This week: revisiting Cadillac Desert, climate change and California, learning from Joplin, and vDatum.
The book, by Marc Reisner, challenged basic beliefs by which the West had been developed and governed, beliefs still widely held by some Western residents and leaders. It argued that water had been badly managed and that competition for water supplies between rapidly growing communities and agribusiness was coming, that cropland would be rendered useless because of salt accumulation and finally that dams throughout the West would be impaired by silting, reducing their capacity significantly and making water less available.
If you think California’s water problems look bad now, just wait.
That seems to be the message of a new study by a team from the USGS, Scripps, Berkeley and elsewhere who ran detailed simulations of climate change scenarios on the Sacramento-San Joaquin Delta/San Francisco Bay system.
In a new report from NOAA, the Joplin tornado offers important lessons for disaster preparedness.
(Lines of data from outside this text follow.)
-- ==== Sys2Proof/Machine/Nand.lean ====
section
/-!
DEFINITION. The flash channels: training, faults, reads with retry and soft decoding, programs and erases (R184-R205).
-/

namespace Sys2Proof.Machine

/-- Page of a channel. -/
def nandPage (c : Nat) : Nat := 0x80 + c

/-- Record a NAND condition (R205). -/
def State.nandErr (s : State) (c code die step row : Nat) : State :=
  s.record (nandPage c) code (die % 16 + step % 16 * 16 + row % 2 ^ 24 * 256)

/-! ### Training -/

/-- NAND_TRAIN_START: every channel that is OFF powers up (R188). -/
def execNandTrainStart (s : State) : Out :=
  .next ((List.range 32).foldl (fun t c =>
    if t.get (R.NAND.CH_STATUS_STATE c) = 0 then t.puts [(R.NAND.CH_STATUS_STATE c, 1), (R.NAND.CH_STATUS_PWR_EN c, 1)] else t) s)

/-- A byte under a permutation of its bits: bit n of the argument becomes bit `m n`. -/
def permByte (m : List Nat) (b : Nat) : Nat := m.zipIdx.foldl (fun v x => v + b2n (bitAt b x.2) * 2 ^ x.1) 0

/-- The ONFI CRC-16 of a parameter page (R189; log entry 68). -/
def onfiCrc (bs : Bytes) : Nat :=
  bs.foldl (fun c b => (List.range 8).foldl (fun c i =>
    let x := (c / 2 ^ 15 + b.toNat / 2 ^ (7 - i)) % 2
    let d := c * 2 % 65536
    if x = 1 then d ^^^ 0x8005 else d) c) 0x4F4E

/-- Bits of several bytes at one position. -/
def column (bs : List Nat) (i : Nat) : List Bool := bs.map (bitAt · i)

/-- Extend partial permutations by the lines that device bit may carry. -/
def extendPerms (ps : List (List Nat)) (opts : List Nat) : List (List Nat) :=
  ps.flatMap fun p => (opts.filter fun m => !p.contains m).map fun m => p ++ [m]

/-- The permutations under which a tried byte becomes READ PARAMETER PAGE and what was read after it a parameter page (R189). -/
def permsOf (a : BitVec 8 × Bytes) : List (List Nat) :=
  let raw := (a.1.toNat :: (a.2.take 4).map (·.toNat))
  let want := [0xEC, 0x4F, 0x4E, 0x46, 0x49]
  let opts := (List.range 8).map fun n => (List.range 8).filter fun m => column raw n == column want m
  (opts.foldl extendPerms [[]]).filter fun p =>
    let page := a.2.map fun b => BitVec.ofNat 8 (permByte p b.toNat)
    leNat (sliceBytes page 254 2) == onfiCrc (page.take 254)

/-- The one permutation the search accepts, if any (R189; log entry 69). -/
def swizzleOf (answers : List (BitVec 8 × Bytes)) : Option (List Nat) :=
  match ((answers.filter fun a => popCount 8 a.1.toNat == 5 && a.2.length == 256).flatMap permsOf).eraseDups with
  | [p] => some p
  | _ => none

/-- A part meets the checked rows of R203. -/
def qualifies (p : NandPart) (dies : Nat) : Bool :=
  p.onfi51 && (p.bitsPerCell == 3 || p.bitsPerCell == 4) && decide (512 ≤ p.gbit) && decide (p.gbit ≤ 4096) && p.planes == 4
    && p.pageBytes == 16384 && decide (2048 ≤ p.spareBytes) && p.oneShot && (p.volumes || decide (dies ≤ 4)) && decide (p.tR ≤ 100000)
    && decide (p.tProg ≤ (if p.bitsPerCell = 3 then 3000000 else 6000000)) && decide (p.tBers ≤ 10000000)

/-- The population of a channel agrees with itself, with the other channels and with R203 (R185, R186). -/
def State.population (s : State) (c : Nat) (parts : List NandPart) : Option NandPart :=
  match parts with
  | [] => none
  | p :: _ =>
    let n := parts.length
    let others := (List.range 32).filter fun d => d != c && s.get (R.NAND.CH_STATUS_DIES d) != 0
    if [1, 2, 4, 8, 16].contains n && parts.all (· == p) && qualifies p n && (match s.nand.part with | some q => q == p | none => true)
        && others.all fun d => s.get (R.NAND.CH_STATUS_DIES d) == n
    then some p else none

/-- Rate of an encoding in MT/s. -/
def nandRate (e : Nat) : Nat := 800 * (e + 1)

/-- A channel fails its training: it is RETIRED, and lost to the array (R188, R202). -/
def State.trainFail (s : State) (c step : Nat) : State :=
  let t := (s.put (R.NAND.CH_STATUS_STATE c) 3).setNand fun n => { n with lpddr := n.lpddr.filter (· != c) }
  let t := (t.pulse (nandPage c) Ev.NAND.TRAIN_FAIL).pulse (nandPage c) Ev.NAND.RETIRED
  let t := (t.nandErr c E.NAND_TRAIN_FAIL 0 step 0).putBit (H.RETIRED (nandPage c)) true
  if t.media.formatted then let r := t.loseDies (t.channelDies c); r.2.followChannels.endOps r.1 else t

/-- The population is known: the dies of the channels that failed before it was are lost (R188, R202). -/
def State.loseFailed (s : State) : State :=
  if !s.media.formatted then s
  else
    let ds := ((List.range 32).filter fun c => 3 ≤ s.get (R.NAND.CH_STATUS_STATE c)).flatMap s.channelDies
    let r := s.loseDies ds
    r.2.endOps r.1

/-- Steps 5-8 of a channel's training are complete (R188): its dies are in NV-LPDDR4 at the target rate, their volumes are appointed,
ZQ long, DCC and the DQ trainings have run (R184), and it is ACTIVE. -/
def State.trained (s : State) (c : Nat) : State :=
  let t := s.setNand fun n => { n with lpddr := insertSorted n.lpddr c, volume := n.volume.filter (·.1.1 != c)
                                       zqAt := assocSet n.zqAt c s.time }.sent c [.zqLong, .dcc, .readDq, .writeDq]
  let t := (t.puts [(R.NAND.CH_STATUS_STATE c, 2),
    (R.NAND.TIMING_RATE_MTS c, nandRate (t.get (R.NAND.TIMING_MAX_RATE c)))]).pulse (nandPage c) Ev.NAND.TRAINED
  if t.media.formatted then t.followChannels else t

/-- The parts disagree or do not qualify: SAFE, and no channel in service; one in FAULT or RETIRED stays as it is (R186, R201). -/
def State.partMismatch (s : State) (c : Nat) : State :=
  let t := s.nandErr c E.NAND_PART_MISMATCH 0 3 0
  let t := (List.range 32).foldl (fun t d =>
    let t := if 3 ≤ t.get (R.NAND.CH_STATUS_STATE d) then t else t.put (R.NAND.CH_STATUS_STATE d) 0
    t.puts [(R.NAND.CH_STATUS_CODE d, 0), (R.NAND.HARD_CAP_BITS d, 0), (R.NAND.HARD_CAP_HALF d, 0)]) t
  t.enterSafe 6

/-- The code of the part shows on every channel page (R192, R204). -/
def State.showCode (s : State) : State :=
  match s.codeOf with
  | none => s
  | some k => (List.range 32).foldl (fun t d => t.puts [(R.NAND.CH_STATUS_CODE d, if k.2.2 then 2 else 1), (R.NAND.HARD_CAP_BITS d, k.2.1),
      (R.NAND.HARD_CAP_HALF d, k.2.1 / 2)]) s

/-- NAND_TRAIN_DONE (R185, R186, R188-R192). -/
def execNandTrainDone (ch : Fin 32) (r : NandTraining) (s : State) : Out :=
  let c := ch.val
  if s.get (R.NAND.CH_STATUS_STATE c) ≠ 1 then .next s
  else if r.failStep = 1 then .next (s.trainFail c 1)
  else match swizzleOf r.answers with
    | none => .next (s.trainFail c 2)
    | some p =>
      let s := s.puts [(R.NAND.SWIZZLE_MAP c, p.zipIdx.foldl (fun v x => v + x.1 * 8 ^ x.2) 0), (R.NAND.SWIZZLE_LEARNED c, 1)]
      if r.failStep = 2 then .next (s.trainFail c 2)
      else if r.failStep = 3 then .next (s.trainFail c 3)
      else if bitAt (s.get R.PWR.SAFE_CAUSE_CAUSE) 6 then .next s
      else match s.population c r.parts with
        | none => .next (s.partMismatch c)
        | some part =>
          let n := r.parts.length
          let marked := (s.nand.factoryBad.filter fun b => dieChannel b.1 != c) ++ r.badBlocks.map fun b => (c * 16 + b.1, b.2)
          let t := s.setNand fun x => { x with part := some part, factoryBad := marked }.sent c (List.replicate n .readParameterPage)
          let t := ((t.puts [(R.NAND.CH_STATUS_DIES c, n), (R.NAND.DIE_PRESENT_PRESENT c, 2 ^ n - 1)]).showCode).loseFailed
          if r.failStep ≠ 0 ∧ r.failStep ≤ 6 then .next (t.trainFail c r.failStep)
          else match r.clean with
            | [] => .next (t.trainFail c 7)
            | (dqs, re) :: _ =>
              let t := t.puts [(R.NAND.POLARITY_DQS_SWAP c, b2n dqs), (R.NAND.POLARITY_RE_SWAP c, b2n re)]
              if r.failStep ≠ 0 then .next (t.trainFail c r.failStep)
              else .next (t.trained c)

/-- NAND_ZQ_SHORT (R184): ZQ_PERIOD after its last calibration an ACTIVE channel runs ZQ short. -/
def execNandZqShort (ch : Fin 32) (s : State) : Out :=
  let c := ch.val
  if !s.chActive c then .next s
  else
    let at_ := max s.time ((assoc s.nand.zqAt c).getD 0 + s.get (R.NAND.ZQ_PERIOD_MS c) * 1000000)
    .next ({ s with time := at_ }.setNand fun n => { n with zqAt := assocSet n.zqAt c at_ }.sent c [.zqShort])
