-- ==== Sys2Proof/Machine/Shears.lean ====
section
/-!
DEFINITION. What Shears lanes do (R166-R180). A write of LANE_CTRL stands with the register rows.
-/

namespace Sys2Proof.Machine

/-- A slice is verified: the lane's counts, its input bytes those of the raw slice, and its next work (R166, R167, R182). -/
def State.sliceDone (s : State) (l uid idx : Nat) : State :=
  match s.take.c, s.frame? uid, s.slice? uid idx with
  | some c, some f, some x =>
    let t := ((s.bump (R.LANE.BYTES_IN_BYTES l) x.raw.raw.length).bump (R.LANE.BYTES_OUT_BYTES l) (sliceBody c f x).length).bump
      (R.LANE.BLOCKS_OUT_COUNT l) (sliceCount c f x)
    ((t.modSlice uid idx fun y => { y with status := .verified }).resumeLane l).dispatchSlices
  | _, _, _ => (s.resumeLane l).dispatchSlices

/-- SHEARS_BLOCK_VERIFIED (R166-R168, R170): one more block of the lane's take slice has been compared; the last one also
compares the raw CRC. -/
def execShearsBlockVerified (lane : Fin 12) (ok : Bool) (s : State) : Out :=
  match (s.lane lane.val).work with
  | .slice uid idx n =>
    match s.frame? uid, s.slice? uid idx with
    | some f, some x =>
      if ok then
        if n + 1 < sliceBlocks f x then .next (s.modLane lane.val fun y => { y with work := .slice uid idx (n + 1) })
        else .next (s.sliceDone lane.val uid idx)
      else
        let t := (s.resumeLane lane.val).laneMiss lane.val n 0x1F1 false
        .next (t.startReemit uid idx lane.val).dispatchSlices
    | _, _ => .next (s.resumeLane lane.val)
  | _ => .next s

/-- A slice is lost (R168): its frame is marked DAMAGED. -/
def State.loseSlice (s : State) (uid idx l : Nat) : State :=
  let t := s.modSlice uid idx fun x => { x with status := .lost }
  let t := t.modFrame uid fun f => { f with marks := mark f.marks 2 }
  ((t.bump R.SHEARS.LOST_SLICES_COUNT).pulse 0x24 Ev.SHEARS.SLICE_LOST).record (lanePage l) E.SHEARS_VERIFY_FATAL
    (shearsInfo l 0x1F1 0) 0x1F1

/-- Input blocks of a slice's stored copy, whose input is the raw slice with no prediction (R161, R168). -/
def TakeSlice.rawBlocks (x : TakeSlice) : Nat := max 1 (ceilDiv x.raw.raw.length 65536)

/-- SHEARS_REEMIT_DONE (R168, R170): the copy is verified, tried once more on a further lane, or lost. `miss` is the input block
whose stored blocks mismatched, which LAST_MISMATCH names (R182). -/
def execShearsReemitDone (lane : Fin 12) (miss : Option Nat) (s : State) : Out :=
  let l := lane.val
  match (s.lane l).work with
  | .reemit uid idx =>
    let t := ((s.bump (R.LANE.REEMIT_COUNT_COUNT l)).bump R.SHEARS.REEMISSIONS_COUNT).pulse (lanePage l) Ev.LANE.REEMITTED
    match miss with
    | none => .next (t.sliceDone l uid idx)
    | some b =>
      let tries := ((t.slice? uid idx).map (·.tries)).getD 2
      let blocks := ((t.slice? uid idx).map (·.rawBlocks)).getD 1
      let u := (t.resumeLane l).laneMiss l (b % blocks) 0x1F1 true
      if tries < 2 then .next (u.startReemit uid idx l).dispatchSlices
      else .next (u.loseSlice uid idx l).dispatchSlices
  | _ => .next s

/-- SHEARS_JOB_MIGRATE (R94, R179): a job on a lane newly reserved, or retired, leaves it at its block boundary
for the lowest idle unreserved lane, or waits for one. -/
def execShearsJobMigrate (lane : Fin 12) (s : State) : Out :=
  let l := lane.val
  match (s.lane l).work with
  | .job d =>
    if s.laneLive l && !s.laneReserved l then .next s
    else
      .next (((s.setJobs fun j => { j with parked := j.parked ++ [d] }).resumeLane l).dispatchSlices)
  | _ => .next s

/-- COMPRESS (R164, R169, R174, R175, R178). -/
def execCompress (src : JobSrc) (lane : Fin 12) (bad : List Nat) (s : State) : Out := .next (s.startShears src lane.val 1 bad)

/-- INFLATE (R165, R175, R178). -/
def execInflate (src : JobSrc) (lane : Fin 12) (s : State) : Out := .next (s.startShears src lane.val 2 [])

/-- INFLATE_UNPREDICT (R154-R158, R174). -/
def execInflateUnpredict (src : JobSrc) (lane : Fin 12) (s : State) : Out := .next (s.startShears src lane.val 3 [])

/-- The error of a job's STATUS (R181). -/
def shearsCode (status : Nat) : Nat :=
  if status = 1 then E.SHEARS_OUT_OF_SPACE else if status = 2 then E.SHEARS_BAD_DESCRIPTOR else if status = 3 then E.SHEARS_BAD_STREAM
  else if status = 4 then E.SHEARS_CHECK_MISMATCH else if status = 6 then E.SHEARS_XLATE_FAULT else E.SHEARS_VERIFY_FATAL

/-- SHEARS_JOB_COMPLETE (R177, R181, R182): the record names the lane that finished the job. -/
def execShearsJobComplete (lane : Fin 12) (s : State) : Out :=
  let l := lane.val
  match (s.lane l).work with
  | .job d =>
    let d := { d with record := overlay d.record 5 [BitVec.ofNat 8 l] }
    let f := d.job.func
    let t := s.resumeLane l
    let t :=
      if d.status = 0 then
        let used := leNat (sliceBytes d.record 16 8)
        let out := leNat (sliceBytes d.record 8 8)
        let t := (t.bump (R.LANE.JOBS_DONE_COUNT l)).pulse (lanePage l) Ev.LANE.JOB_DONE
        ((t.bump (R.LANE.BYTES_IN_BYTES l) used).bump (R.LANE.BYTES_OUT_BYTES l) out).bump (R.LANE.BLOCKS_OUT_COUNT l)
          d.blocks
      else
        let t := (t.bump (R.LANE.JOBS_FAILED_COUNT l)).pulse (lanePage l) Ev.LANE.JOB_FAILED
        let t := if d.status = 1 then t.bump R.SHEARS.OUT_OF_SPACE_COUNT_COUNT else t
        t.record (lanePage l) (shearsCode d.status) (shearsInfo l f d.status) f
    let t := match d.job.src with | .host _ => t.hostActive | .cluster _ => t
    let t := t.endJob d 0 fun u a =>
      (u.xlateFault f a 0 true false true).record (lanePage l) E.SHEARS_XLATE_FAULT (shearsInfo l f 6) f
    .next t.dispatchSlices
  | _ => .next s

end Sys2Proof.Machine
end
The report identifies best practices and makes recommendations to help save more lives during future violent tornadoes. Through interviews with more than 100 Joplin residents, the NOAA team found that societal response to warnings is highly complex and involves a number of factors, such as risk perception, overall credibility of warnings and warning communications.
A useful geo transformation tool for anyone that has a need to work with shoreline data and other hydrographic data products from NOAA and others. A useful transofrmation tool from NOAA – vDatum. VDatum is a free software tool being developed jointly by NOAA’s National Geodetic Survey (NGS), Office of Coast Survey (OCS), and Center for Operational Oceanographic Products and Services (CO-OPS). VDatum is designed to vertically transform geospatial data among a variety of tidal, orthometric and ellipsoidal vertical datums – allowing users to convert their data from different horizontal/vertical references into a common system and enabling the fusion of diverse geospatial data in desired reference levels.